theorem exec_sameTrace {i : Instr} {s t : State} (hexec : exec i s = .next t) : SameTrace s t := by
  cases i with
  | pin v => cases hexec; exact pinChange_sameTrace _ v s
  | sample => cases hexec; exact takeSample_sameTrace s
  | tclk => cases hexec; exact countStrobe_sameTrace s
  | fg => cases hexec; exact foregroundStep_sameTrace s
  | enter m => cases hexec; exact enterMode_sameTrace m s
  | ontick => cases hexec; exact onTick_sameTrace s
  | onpress => cases hexec; exact onPress_sameTrace s
  | reset | pollclr | arm | stop | write | park | parkgo | wake => cases hexec; exact ⟨rfl, rfl⟩

theorem exec_answers (i : Instr) (s : State) :
    ∃ t, exec i s = .next t ∧ t.trace = s.trace ∧ t.level = s.level := by
  obtain ⟨t, hexec⟩ := exec_total i s
  obtain ⟨htrace, hlevel⟩ := exec_sameTrace hexec
  exact ⟨t, hexec, htrace, hlevel⟩

/-- A word that a top-level trace admits is an external event, so every trace reads it so (R85). -/
theorem external_of_decode_top {w : EventWord} {i : Instr} (h : decode .top w = .ok i) :
    decode .unit w = .ok i ∧ i.eventClass = .external := by
  obtain ⟨hwf, rfl⟩ := encode_of_decode h
  refine ⟨decode_unit_encode hwf, ?_⟩
  by_contra hnot
  have hrefused := admitAt_top_of_internal (eventClass_eq_internal_of_not_external hnot)
  cases h.symm.trans ((decode_encode hwf .top).trans hrefused)

/-- Settles O8: no arm of `exec` faults, and a top-level word runs its rule at either level. -/
theorem operationsAreInfallible : Obligations.OperationsAreInfallible := by
  refine ⟨exec_answers, fun s w rest i htrace htop => ?_⟩
  obtain ⟨hunit, hext⟩ := external_of_decode_top htop
  rw [step_of_decode_unit htrace hunit (.inr hext)]
  exact exec_answers i { s with trace := rest }

/-! ### What the handlers write (R210) -/

theorem and_not_or_left {w : Nat} (x y : BitVec w) : x &&& ~~~(x ||| y) = 0#w := by
  ext i
  cases hbit : x[i] <;> simp [hbit]

/-- `SAMPLE` writes the debouncer's registers alone, and R124's `KEY_PRESS` equation only sets bits. -/
theorem takeSample_writes (s : State) :
    ∃ ks c1 c0 kp : KeyVec,
      takeInterrupt .sample s = { s with keyState := ks, ct1 := c1, ct0 := c0, keyPress := kp } ∧
      s.keyPress &&& ~~~kp = 0#8 := by
  obtain ⟨-, hclosed⟩ | ⟨-, -, hopen⟩ := takeSample_cases s
  · exact ⟨s.keyState, s.ct1, s.ct0, s.keyPress, hclosed, BitVec.and_not_self _⟩
  · exact ⟨debKeyState s, debCt1 s, debCt0 s, debKeyPress s, hopen, and_not_or_left _ _⟩

/-- `TCLK` writes the count and the tick flag alone, and raises the flag or leaves it. -/
theorem countStrobe_writes (s : State) :
    ∃ (n : TimerVal) (k : Bool),
      countStrobe s = { s with tcnt := n, tick := k } ∧ (s.tick = true → k = true) := by
  obtain ⟨-, hclosed⟩ | ⟨-, -, -, hticks⟩ | ⟨-, -, -, hcounts⟩ := countStrobe_cases s
  · exact ⟨s.tcnt, s.tick, hclosed, id⟩
  · exact ⟨0#16, true, hticks, fun _ => rfl⟩
  · exact ⟨s.tcnt + 1#16, s.tick, hcounts, id⟩

/-- Settles O35: what the three handlers' events write, and `WAKE` is its handler with no gate. -/
theorem handlersTouchOnlyTheirRegisters : Obligations.HandlersTouchOnlyTheirRegisters := by
  refine ⟨fun s => ?_, fun s => ?_, fun s => ?_⟩
  · obtain ⟨ks, c1, c0, kp, hwrites, hsets⟩ := takeSample_writes s
    exact ⟨ks, c1, c0, kp, congrArg _ hwrites, hsets⟩
  · obtain ⟨n, k, hwrites, hraises⟩ := countStrobe_writes s
    exact ⟨n, k, congrArg _ hwrites, hraises⟩
  · rw [exec_wake, wakeBlock]

end Sys2Proof.Machine
end

section
/-!
PROOFS. The three power states (`60_exceptions.md` R217): the table's conditions, what each state does with
the foreground and the clocks, and the events that lead from one to another.
-/

namespace Sys2Proof.Machine

open Safety

/-! ### The conditions of the table -/

section PowerStates

variable {s t : State}

theorem powerState_eq_halted_iff : powerState s = .halted ↔ s.halt = true := by
  cases hhalt : s.halt <;> by_cases hpd : s.fgp = .pd <;> simp [powerState, hhalt, hpd]

theorem powerState_eq_delay_iff : powerState s = .delay ↔ s.halt = false ∧ s.fgp = .pd := by
  cases hhalt : s.halt <;> by_cases hpd : s.fgp = .pd <;> simp [powerState, hhalt, hpd]

theorem powerState_eq_run_iff : powerState s = .run ↔ s.halt = false ∧ s.fgp ≠ .pd := by
  cases hhalt : s.halt <;> by_cases hpd : s.fgp = .pd <;> simp [powerState, hhalt, hpd]

theorem powerState_congr (hhalt : t.halt = s.halt) (hfgp : t.fgp = s.fgp) :
    powerState t = powerState s := by
  rw [powerState, powerState, hhalt, hfgp]

theorem ne_pd_iff (p : Phase) : p ≠ .pd ↔ p = .pt ∨ p = .pk ∨ p = .pw := by
  cases p <;> decide

/-- The table's condition of RUN names the three other phases. -/
theorem run_iff_phases :
    powerState s = .run ↔ s.halt = false ∧ (s.fgp = .pt ∨ s.fgp = .pk ∨ s.fgp = .pw) := by
  rw [powerState_eq_run_iff, ne_pd_iff]

/-- The settle delay is the one phase with interrupts off (R237). -/
theorem delay_iff_deaf (hpower : PowerInv s) :
    powerState s = .delay ↔ s.halt = false ∧ s.fgp = .pd ∧ s.ie = false := by
  rw [powerState_eq_delay_iff, hpower.deafInDelay, and_self]

/-- The block halts only at `PW`, with the watch armed (R237). -/
theorem halted_iff_parked (hpower : PowerInv s) :
    powerState s = .halted ↔ s.halt = true ∧ s.fgp = .pw ∧ s.wakeEn = true := by
  rw [powerState_eq_halted_iff]
  exact ⟨fun hhalt => ⟨hhalt, hpower.haltParked hhalt, hpower.haltWatched.1 hhalt⟩,
    fun ⟨hhalt, _, _⟩ => hhalt⟩

/-! ### RUN -/

theorem onPress_fgp (s : State) : (onPress s).fgp = s.fgp ∨ (onPress s).fgp = .pd := by
  obtain ⟨-, h⟩ | ⟨-, h⟩ | ⟨-, h⟩ | ⟨-, h⟩ := onPress_cases s <;> rw [h]
  · exact .inl rfl
  · exact .inl rfl
  · exact .inr rfl
  · exact .inl rfl

/-- At `PK` the loop goes on to `PT`, or by the press that suspends to the settle delay (R104, R190). -/
theorem foregroundStep_fgp_of_pk (hhalt : s.halt = false) (hpk : s.fgp = .pk) :
    (foregroundStep s).fgp = .pt ∨ (foregroundStep s).fgp = .pd := by
  rw [foregroundStep_of_pk hhalt hpk]
  cases pressPending s with
  | true => exact onPress_fgp (drainButton s)
  | false => exact .inl rfl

== TRY IT ==
Retype, in the same exact form, the lines of the material above from the line holding "exact takeSample_sameTrace s" through the line holding "obtain ⟨-, hclosed⟩ | ⟨-, -, hopen⟩".

== WORKED SOLUTION ==
  | sample => cases hexec; exact takeSample_sameTrace s
  | tclk => cases hexec; exact countStrobe_sameTrace s
  | fg => cases hexec; exact foregroundStep_sameTrace s
  | enter m => cases hexec; exact enterMode_sameTrace m s
  | ontick => cases hexec; exact onTick_sameTrace s
  | onpress => cases hexec; exact onPress_sameTrace s
  | reset | pollclr | arm | stop | write | park | parkgo | wake => cases hexec; exact ⟨rfl, rfl⟩

theorem exec_answers (i : Instr) (s : State) :
    ∃ t, exec i s = .next t ∧ t.trace = s.trace ∧ t.level = s.level := by
  obtain ⟨t, hexec⟩ := exec_total i s
  obtain ⟨htrace, hlevel⟩ := exec_sameTrace hexec
  exact ⟨t, hexec, htrace, hlevel⟩

/-- A word that a top-level trace admits is an external event, so every trace reads it so (R85). -/
theorem external_of_decode_top {w : EventWord} {i : Instr} (h : decode .top w = .ok i) :
    decode .unit w = .ok i ∧ i.eventClass = .external := by
  obtain ⟨hwf, rfl⟩ := encode_of_decode h
  refine ⟨decode_unit_encode hwf, ?_⟩
  by_contra hnot
  have hrefused := admitAt_top_of_internal (eventClass_eq_internal_of_not_external hnot)
  cases h.symm.trans ((decode_encode hwf .top).trans hrefused)

/-- Settles O8: no arm of `exec` faults, and a top-level word runs its rule at either level. -/
theorem operationsAreInfallible : Obligations.OperationsAreInfallible := by
  refine ⟨exec_answers, fun s w rest i htrace htop => ?_⟩
  obtain ⟨hunit, hext⟩ := external_of_decode_top htop
  rw [step_of_decode_unit htrace hunit (.inr hext)]
  exact exec_answers i { s with trace := rest }

/-! ### What the handlers write (R210) -/

theorem and_not_or_left {w : Nat} (x y : BitVec w) : x &&& ~~~(x ||| y) = 0#w := by
  ext i
  cases hbit : x[i] <;> simp [hbit]

/-- `SAMPLE` writes the debouncer's registers alone, and R124's `KEY_PRESS` equation only sets bits. -/
theorem takeSample_writes (s : State) :
    ∃ ks c1 c0 kp : KeyVec,
      takeInterrupt .sample s = { s with keyState := ks, ct1 := c1, ct0 := c0, keyPress := kp } ∧
      s.keyPress &&& ~~~kp = 0#8 := by
  obtain ⟨-, hclosed⟩ | ⟨-, -, hopen⟩ := takeSample_cases s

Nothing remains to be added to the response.